For too long, this work has been on the back burner. The portal network exists, but it has not actually received the level of attention commensurate with its importance to Ethereum’s future. Fortunately, there is now momentum to put more resources into a minimal version of the portal focused on distributed storage and accessibility of history. We should build on this and work together to implement EIP-4444 as soon as possible, paired with a strong decentralized peer-to-peer network for storing and retrieving old history.

This distributed approach is more difficult with state and ZK-EVM. To build an efficient block, you just need to have the full state. In this case, I personally tend to take a pragmatic approach: we define and stick to some level of hardware requirements needed to have a "node that does everything" that is higher than the (ideally ever-decreasing) cost chain of a simple validating node, but still low enough that hobbyists can afford it. We rely on the 1 in N assumption, ensuring that N is fairly large.
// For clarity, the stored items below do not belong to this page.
-- ==== Sys2Proof/Certificates/Slice0/Obligations.lean ====
section
/-! DEFINITION. The statements: what each command of the block does to its state, family by family in the order of the table, and what every
step of the block keeps. -/
open Sys2Proof Sys2Proof.Machine

/-! ### Registers, pages and events -/

/-- SEM_READ and SEM_WRITE (R71, R72, R624). A 32-bit read makes its master the owner of a free semaphore and returns 0, or returns
0x80000000 OR the owner's ID; the owner's write of 0 frees it, any other write is SEM_OWNER. No other semaphore, no other register
and nothing but event delivery and the flight record of a hart's read changes.
It says that `exec` completes with a next state for each of: semRead, semWrite. -/
def Obligations.SemaphoreReadTakesAndOwnerWriteFrees : Prop :=
  ∀ (s : State) (m : Master) (n : Fin 64),
    (s.arrives m 2 = true → ∃ t, exec (.semRead m n) s = .next t ∧
      t.sem n.val = some ((s.sem n.val).getD m) ∧ (∀ k, k ≠ n.val → t.sem k = s.sem k) ∧
      t.outbox.getLast? = some (.readData m (pg 2 (0x40 + 4 * n.val))
        (leBytes 4 (match s.sem n.val with | none => 0 | some o => 0x80000000 + o.toNat))) ∧
      (isHart m = false → t.flr = s.flr) ∧ t = { s.recorded t with sems := t.sems }) ∧
    (∀ v, s.admits m (pg 2 (0x40 + 4 * n.val)) = true → ∃ t, exec (.semWrite m n v) s = .next t ∧
      (s.sem n.val = some m ∧ v = 0 → t = s.setSem n.val none) ∧
      (¬(s.sem n.val = some m ∧ v = 0) → t.sems = s.sems ∧
        t.reg (pg 2 0x18) = pageErrAfter (s.reg (pg 2 0x18)) (0x40 + 4 * n.val) .semOwner m ∧
        (∀ a, a ≠ pg 2 0x18 → t.reg a = s.reg a) ∧ t.evt (evSys 0) = (s.evt (evSys 0)).bump ∧
        t = { s.routed t with regs := t.regs }))

/-- PAGE_LOCK_WRITE, PAGE_ERR_ACK and EVT_FORCE (R26, R33, R41, R51, R69, R75, R76): lock bits are set-only and drop the buffered values that they
freeze; an acknowledge of exactly COUNT clears PAGE_ERR and any other does nothing; EVT_FORCE outside TEST and RETURN is a STATE error
and inside counts one event on each source that it names. On a broadcast or group page PAGE_LOCK reaches every member and any other header
word is a STATE error in each; on an unmapped page each of the three is UNMAPPED in SYS page 0.
It says that `exec` completes with a next state for each of: pageLockWrite, pageErrAck, evtForce. -/
def Obligations.PageHeadersLockAcknowledgeAndForce : Prop :=
  (∀ (s : State) (m : Master) (page : Nat) (v : Word), s.headAdmits m page = true →
    (∃ t, exec (.pageLockWrite m page v) s = .next t ∧
      t.reg (pg page 0xC) = s.reg (pg page 0xC) ||| (v &&& 0xF) ∧ (∀ a, a ≠ pg page 0xC → t.reg a = s.reg a) ∧
      (∀ a, t.bufAt a = if a / 4096 = page ∧ t.frozen page (lockOf a) = true then none else s.bufAt a) ∧
      t = { s with regs := t.regs, buf := t.buf, slowDue := t.slowDue }) ∧
    (∃ t, exec (.pageErrAck m page v) s = .next t ∧
      (v.toNat % 256 = (s.reg (pg page 0x18)).toNat % 256 → t.reg (pg page 0x18) = 0 ∧
        (∀ a, a ≠ pg page 0x18 → a ≠ pg page 0x1C → t.reg a = s.reg a) ∧ t = { s with regs := t.regs }) ∧
      (v.toNat % 256 ≠ (s.reg (pg page 0x18)).toNat % 256 → t = s)) ∧
    (∃ t, exec (.evtForce m page v) s = .next t ∧
      (s.lcf.eff ≠ some .test → s.lcf.eff ≠ some .ret →
        t.reg (pg page 0x18) = pageErrAfter (s.reg (pg page 0x18)) 0x28 .state m ∧
        (∀ a, a ≠ pg page 0x18 → t.reg a = s.reg a) ∧ t = { s.routed t with regs := t.regs }) ∧
      ((s.lcf.eff = some .test ∨ s.lcf.eff = some .ret) → ∀ i, pageAt page = some i → t = s.routed t ∧
        ∀ n, n < 32 → n < i.nsrc → i.src0 + i.nsrc ≤ 352 →
          t.evt (i.src0 + n) = if v.getLsbD n then (s.evt (i.src0 + n)).bump else s.evt (i.src0 + n)))) ∧
  (∀ (s : State) (m : Master) (page : Nat) (v : Word), pageAt page = none → s.arrives m page = true →
    (∀ ms l, bcastMembers page = some ms → s.membersOf ms = l → (∀ p, p ∈ l → s.headAdmits m p = true) →
      (∃ t, exec (.pageLockWrite m page v) s = .next t ∧ (∀ p, p ∈ l → t.reg (pg p 0xC) = s.reg (pg p 0xC) ||| (v &&& 0xF)) ∧
        (∀ a, (∀ p, p ∈ l → a ≠ pg p 0xC) → t.reg a = s.reg a) ∧ t = { s with regs := t.regs, buf := t.buf, slowDue := t.slowDue }) ∧
      (∀ (c : Instr) (off : Nat), ((c = .pageErrAck m page v ∧ off = 0x1C) ∨ (c = .evtForce m page v ∧ off = 0x28)) → ∃ t, exec c s = .next t ∧
        (∀ p, p ∈ l → t.reg (pg p 0x18) = pageErrAfter (s.reg (pg p 0x18)) off .state m) ∧
        (∀ a, (∀ p, p ∈ l → a ≠ pg p 0x18) → t.reg a = s.reg a) ∧ t = { s.routed t with regs := t.regs })) ∧
    (bcastMembers page = none → ∀ (c : Instr) (off : Nat),
      ((c = .pageLockWrite m page v ∧ off = 0xC) ∨ (c = .pageErrAck m page v ∧ off = 0x1C) ∨ (c = .evtForce m page v ∧ off = 0x28)) →
      ∃ t, exec c s = .next t ∧ t.reg (pg 0 0x18) = pageErrAfter (s.reg (pg 0 0x18)) off .unmapped m ∧
        (∀ a, a ≠ pg 0 0x18 → t.reg a = s.reg a) ∧ t = { s.routed t with regs := t.regs }))

/-- EVENT_ACK, SW_EVT, ROUTE_WRITE and MSIX_PENDING_SEND (R67, R81, R89, R93, R94, R100, R101): an acknowledge that is not ahead of the count
sets ACK and clears OVF, one that is ahead is an ACK_RANGE error; SW_EVT counts one event on SYS source 12 + j for each of its four bits;
an accepted route is stored in its stored form and no event count changes; a refused one, or one of a guarded source by another master
than hart 0 or JTAG where it may write secure pages, leaves ROUTE as it was, records STATE and counts ROUTE_REJECT; a pending vector that
may be sent sends one message and clears its PBA bit.
It says that `exec` completes with a next state for each of: eventAck, swEvt, routeWrite, msixPendingSend. -/
def Obligations.EventsAreAcknowledgedRoutedAndSent : Prop :=
  ∀ s : State,
    (∀ (m : Master) (v : Word) (k : Fin 352), s.admits m (ackAddr k.val) = true → ∃ t, exec (.eventAck m k v) s = .next t ∧
      ((BitVec.ofNat 16 v.toNat - (s.evt k.val).ack).toNat ≤ ((s.evt k.val).count - (s.evt k.val).ack).toNat →
        (t.evt k.val).ack = BitVec.ofNat 16 v.toNat ∧ (t.evt k.val).ovf = false ∧ (t.evt k.val).count = (s.evt k.val).count ∧
        (∀ j, j ≠ k.val → t.evt j = s.evt j) ∧ t = s.routed t) ∧
      (((s.evt k.val).count - (s.evt k.val).ack).toNat < (BitVec.ofNat 16 v.toNat - (s.evt k.val).ack).toNat →
        (t.evt k.val).ack = (s.evt k.val).ack ∧
        t.reg (pg (srcPage k.val) 0x18) = pageErrAfter (s.reg (pg (srcPage k.val) 0x18)) (ackAddr k.val) .ackRange m ∧
        (∀ a, a ≠ pg (srcPage k.val) 0x18 → t.reg a = s.reg a) ∧ t = { s.routed t with regs := t.regs })) ∧
    (∀ m v, s.admits m (pg 3 0xC0) = true → ∃ t, exec (.swEvt m v) s = .next t ∧ t = s.routed t ∧
      (∀ j, j < 4 → t.evt (12 + j) = if v.getLsbD j then (s.evt (12 + j)).bump else s.evt (12 + j)) ∧
      (∀ k, k < 12 ∨ 16 ≤ k → t.evt k = s.evt k)) ∧
    (∀ (m : Master) (k : Fin 352) (v : Word), s.admits m (routeAddr k.val) = true → ∃ t, exec (.routeWrite m k v) s = .next t ∧
      (∀ r, routeStored k.val v = some r → (routeGuarded k.val = true → m = 0 ∨ m = jtag ∧ s.jtagAllows true = true) →
        t.route k.val = r ∧ (∀ a, a ≠ routeAddr k.val → t.reg a = s.reg a) ∧ t.events = s.events ∧
        t = { s.routed t with regs := t.regs }) ∧
      ((routeStored k.val v = none ∨ (routeGuarded k.val = true ∧ m ≠ 0 ∧ ¬(m = jtag ∧ s.jtagAllows true = true))) →
        t.route k.val = s.route k.val ∧ t.evt (evSys 5) = (s.evt (evSys 5)).bump ∧ t.evt (evSys 0) = (s.evt (evSys 0)).bump ∧
        t = { s.routed t with regs := t.regs })) ∧
    (∀ (f : Fin 16) (vec : Fin 64), s.coreUp = true → s.pba f.val vec.val = true → s.msixReady f.val vec.val = true →
      exec (.msixPendingSend f vec) s =
        .next { s with msixPba := SMap.set (fun _ => false) s.msixPba (64 * f.val + vec.val) false,
                       outbox := s.outbox ++ [s.msixMsg f.val vec.val] })

/-- REGISTER_WRITE (R29, R43, R47, R59): an aligned 32-bit access of a master at BAR0. A write that is refused leaves every register
but PAGE_ERR as it was; a write of a buffered register of a fast page replaces its buffered value and changes no active one; a write to
a slow page is posted; a read returns the word, and one by a function whose reset is not over returns 0 (R446).
It says that `exec` completes with a next state for each of: registerWrite. -/
def Obligations.RegisterAccessesFollowTheirAccessCode : Prop :=
  (∀ (s : State) (a : Access), a.space = .bar0 → a.size = 4 → a.contiguous = true → a.addr % 4 = 0 → a.addr < 0x2000000 → a.write = false →
    s.flrReads a.m (a.addr / 4096) = true → exec (.registerWrite a) s = .next (s.out (.readData a.m a.addr (zeros 4)))) ∧
  ∀ (s : State) (a : Access) (i : PageInfo) (r : RegRow) (off : Nat),
    a.space = .bar0 → a.size = 4 → a.contiguous = true → a.addr % 4 = 0 → a.addr < 0x2000000 →
    pageAt (a.addr / 4096) = some i → off = a.addr % 4096 % i.span → 0x40 ≤ off → i.row off = some r → s.arrives a.m (a.addr / 4096) = true →
    (a.write = true → i.slow = true → s.postedAt (a.addr / 4096) = none →
      ∃ t, exec (.registerWrite a) s = .next t ∧
        t.postedAt (a.addr / 4096) = some { m := a.m, off := a.addr % 4096, v := Bytes.word a.data 0, viaAlias := false, bcast := false } ∧
        t = { s with posted := t.posted }) ∧
    (∀ k, a.write = true → i.slow = false → s.haltBars (pg (a.addr / 4096) off) = false →
      s.writeGate a.m (pg (a.addr / 4096) off) = some k →
      ∃ t, exec (.registerWrite a) s = .next t ∧
        t.reg (pg (a.addr / 4096) 0x18) = pageErrAfter (s.reg (pg (a.addr / 4096) 0x18)) (a.addr % 4096) k a.m ∧
        (∀ x, x ≠ pg (a.addr / 4096) 0x18 → t.reg x = s.reg x) ∧ t = { s.routed t with regs := t.regs }) ∧
    (a.write = true → i.slow = false → s.haltBars (pg (a.addr / 4096) off) = false → s.writeGate a.m (pg (a.addr / 4096) off) = none →
      r.code = .rb → ∃ t, exec (.registerWrite a) s = .next t ∧
        t.bufAt (pg (a.addr / 4096) off) = some (rbStored i.kind (pg (a.addr / 4096) off % 4096) (Bytes.word a.data 0 &&& r.mask)) ∧
        (∀ x, x ≠ pg (a.addr / 4096) off → t.bufAt x = s.bufAt x) ∧ t = { s with buf := t.buf }) ∧
    (a.write = false → ∃ t, exec (.registerWrite a) s = .next t ∧
      t.outbox.getLast? = some (.readData a.m a.addr (leBytes 4 (s.readWord a.m a.addr).toNat)))

/-- COUNTER_LOW_READ, WIDE_REG_LOW_WRITE, WIDE_REG_HIGH_WRITE and ORDER_FENCE_READ (R36, R37, R62): a low-word read latches the live
high word for its master; a low-word write is held and changes no register; a high-word write applies both halves, the held low word
or the current one, and drops what was held; a fence read returns its word.
It says that `exec` completes with a next state for each of: counterLowRead, wideRegLowWrite, wideRegHighWrite, orderFenceRead. -/
def Obligations.WideRegistersLatchHoldAndApplyTogether : Prop :=
  ∀ (s : State) (m : Master) (page : Nat) (i : PageInfo) (off : Nat) (r : RegRow), s.arrives m page = true → pageAt page = some i →
    page < 0x2000 → off < i.span → off % 4 = 0 → 0x40 ≤ off → i.row off = some r →
    (r.half = .ctrLo → ∃ t, exec (.counterLowRead m (pg page off)) s = .next t ∧
      t.outbox.getLast? = some (.readData m (pg page off) (leBytes 4 (s.readWord m (pg page off)).toNat)) ∧
      t.latched m (pg page (off + 4)) = some (s.rdBlock m page i (off + 4)) ∧
      (∀ x h, (x, h) ≠ (m, pg page (off + 4)) → h < 2 ^ 32 → t.latched x h = s.latched x h) ∧ t = { s.recorded t with hiLatch := t.hiLatch }) ∧
    (∀ v, r.half = .wideLo → r.code = .rw → i.slow = false → s.admits m (pg page off) = true → s.pairBars i off = false →
      ∃ t, exec (.wideRegLowWrite m (pg page off) v) s = .next t ∧
        t.heldLo m (pg page off) = some (v &&& r.mask) ∧ t = { s with heldLow := t.heldLow }) ∧
    (∀ v, r.half = .wideHi → r.code = .rw → i.slow = false → s.admits m (pg page off) = true → s.pairBars i (off - 4) = false →
      ∃ t, exec (.wideRegHighWrite m (pg page off) v) s = .next t ∧
        t.reg (pg page off) = v &&& r.mask ∧
        t.reg (pg page (off - 4)) = (s.heldLo m (pg page (off - 4))).getD (s.reg (pg page (off - 4))) ∧
        (∀ x, x ≠ pg page off → x ≠ pg page (off - 4) → t.reg x = s.reg x) ∧
        t.heldLo m (pg page (off - 4)) = none ∧ t = { s with regs := t.regs, heldLow := t.heldLow }) ∧
    (∀ v, i.slow = true → s.postedAt page = none → ∃ t, exec (.wideRegLowWrite m (pg page off) v) s = .next t ∧
      exec (.wideRegHighWrite m (pg page off) v) s = .next t ∧
      t.postedAt page = some { m := m, off := off, v := v, viaAlias := false, bcast := false } ∧ t = { s with posted := t.posted }) ∧
    (s.arrives m 1 = true → ∃ t, exec (.orderFenceRead m) s = .next t ∧ t.outbox.getLast? = some (.readData m (pg 1 0x60)
      (leBytes 4 (s.reg (pg 1 0x60)).toNat)) ∧ t = s.recorded t)

/-- POSTED_WRITE_APPLY (R43): where a write is in flight to a page of a running core, the page is no longer busy and the write has the
effect of that write of its master; where none is, nothing happens. SLOW_STROBE_APPLY (R49) passes the slow-domain edge of a page: every
strobed value of it may apply from then on; with VDD_CORE off neither happens.
It says that `exec` completes with a next state for each of: postedWriteApply, slowStrobeApply. -/
def Obligations.PostedWritesAndSlowEdges : Prop :=
  ∀ (s : State) (page : Nat),
    (∀ p, s.coreUp = true → s.postedAt page = some p → p.viaAlias = false →
      exec (.postedWriteApply page) s = .next ((s.setPosted page none).applyWrite p.m (pg page p.off) p.v p.bcast)) ∧
    (∀ p, s.coreUp = true → s.postedAt page = some p → p.viaAlias = true →
      exec (.postedWriteApply page) s = .next ((s.setPosted page none).aliasApply p.m (pg page p.off) (Word.field p.v 4 0) (Word.bit p.v 31))) ∧
    ((s.coreUp = false ∨ s.postedAt page = none) → exec (.postedWriteApply page) s = .next s) ∧
    (s.coreUp = false → exec (.slowStrobeApply page) s = .next s) ∧
    (s.coreUp = true → ∃ t, exec (.slowStrobeApply page) s = .next t ∧ t = { s with slowDue := t.slowDue } ∧
      (∀ a, a / 4096 ≠ page → t.dueAt a = s.dueAt a) ∧
      (∀ a, a / 4096 = page → t.dueAt a = (s.dueAt a).map (fun x => (true, x.2))))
ZK-EVM proofs are probably the trickiest part, and a live ZK-EVM prover will probably require more powerful hardware than an archive node, even with advances like Binius, and worst-case bounds on multidimensional gas. We could work on a distributed proof network where each node takes on the responsibility of proving, say, one percent of block execution, and then the block producer only needs to aggregate a hundred proofs at the end. Proof aggregation trees could help more. But if that doesn't work well, then another compromise would be to allow the hardware requirements for proofs to get higher, but ensure that the "node that does everything" can directly verify Ethereum blocks (without proving) fast enough to effectively participate in the network.

Summarize

I think Ethereum thinking in 2021 is really used to shifting responsibility to a few large players, as long as there is some market mechanism or zero-knowledge proof system to force centralized players to act honestly. Such systems usually work well in the average case, but fail catastrophically in the worst case.

At the same time, I think it’s important to emphasize that current Ethereum protocol proposals have moved significantly away from this model and are taking the need for a truly decentralized network much more seriously. Ideas around stateless nodes, MEV mitigation, single-slot finality, and similar concepts have gone further in this direction. A year ago, the idea of ​​data availability sampling via relays acting as semi-centralized nodes was seriously considered. This year, we’ve moved away from the need to do any of that, and PeerDAS has made surprisingly strong progress.

However, there are a lot of things we can do to go further in this direction on all three of the central issues I talked about above, as well as many other important issues. Helios has made great progress in providing a “true light client” for Ethereum. Now we need to include it by default in Ethereum wallets, and have RPC providers provide proofs and their results so that they can be verified, and extend light client technology to layer 2 protocols. If Ethereum scales via a Rollup-centric roadmap, layer 2 needs to get the same security and decentralization guarantees as layer 1. There are many other things we should take more seriously in a Rollup-centric world; decentralized and efficient cross-L2 bridges are one of many examples. Many dapps get their logs through centralized protocols because Ethereum’s native log scanning has become too slow. We can improve this with dedicated decentralized sub-protocols; here is one of my suggestions on how to do this.

There are an almost infinite number of blockchain projects targeting the “we can be super fast, we’ll think about decentralization later” market. I don’t think Ethereum should join the party. Ethereum L1 can and certainly should be a strong base layer for layer 2 projects that take a hyperscale approach, using Ethereum as a backbone for decentralization and security. Even a layer 2-centric approach requires that layer 1 itself be scalable enough to handle large volumes of operations. But we should deeply respect the features that make Ethereum unique, and continue to work to maintain and improve those features as Ethereum scales.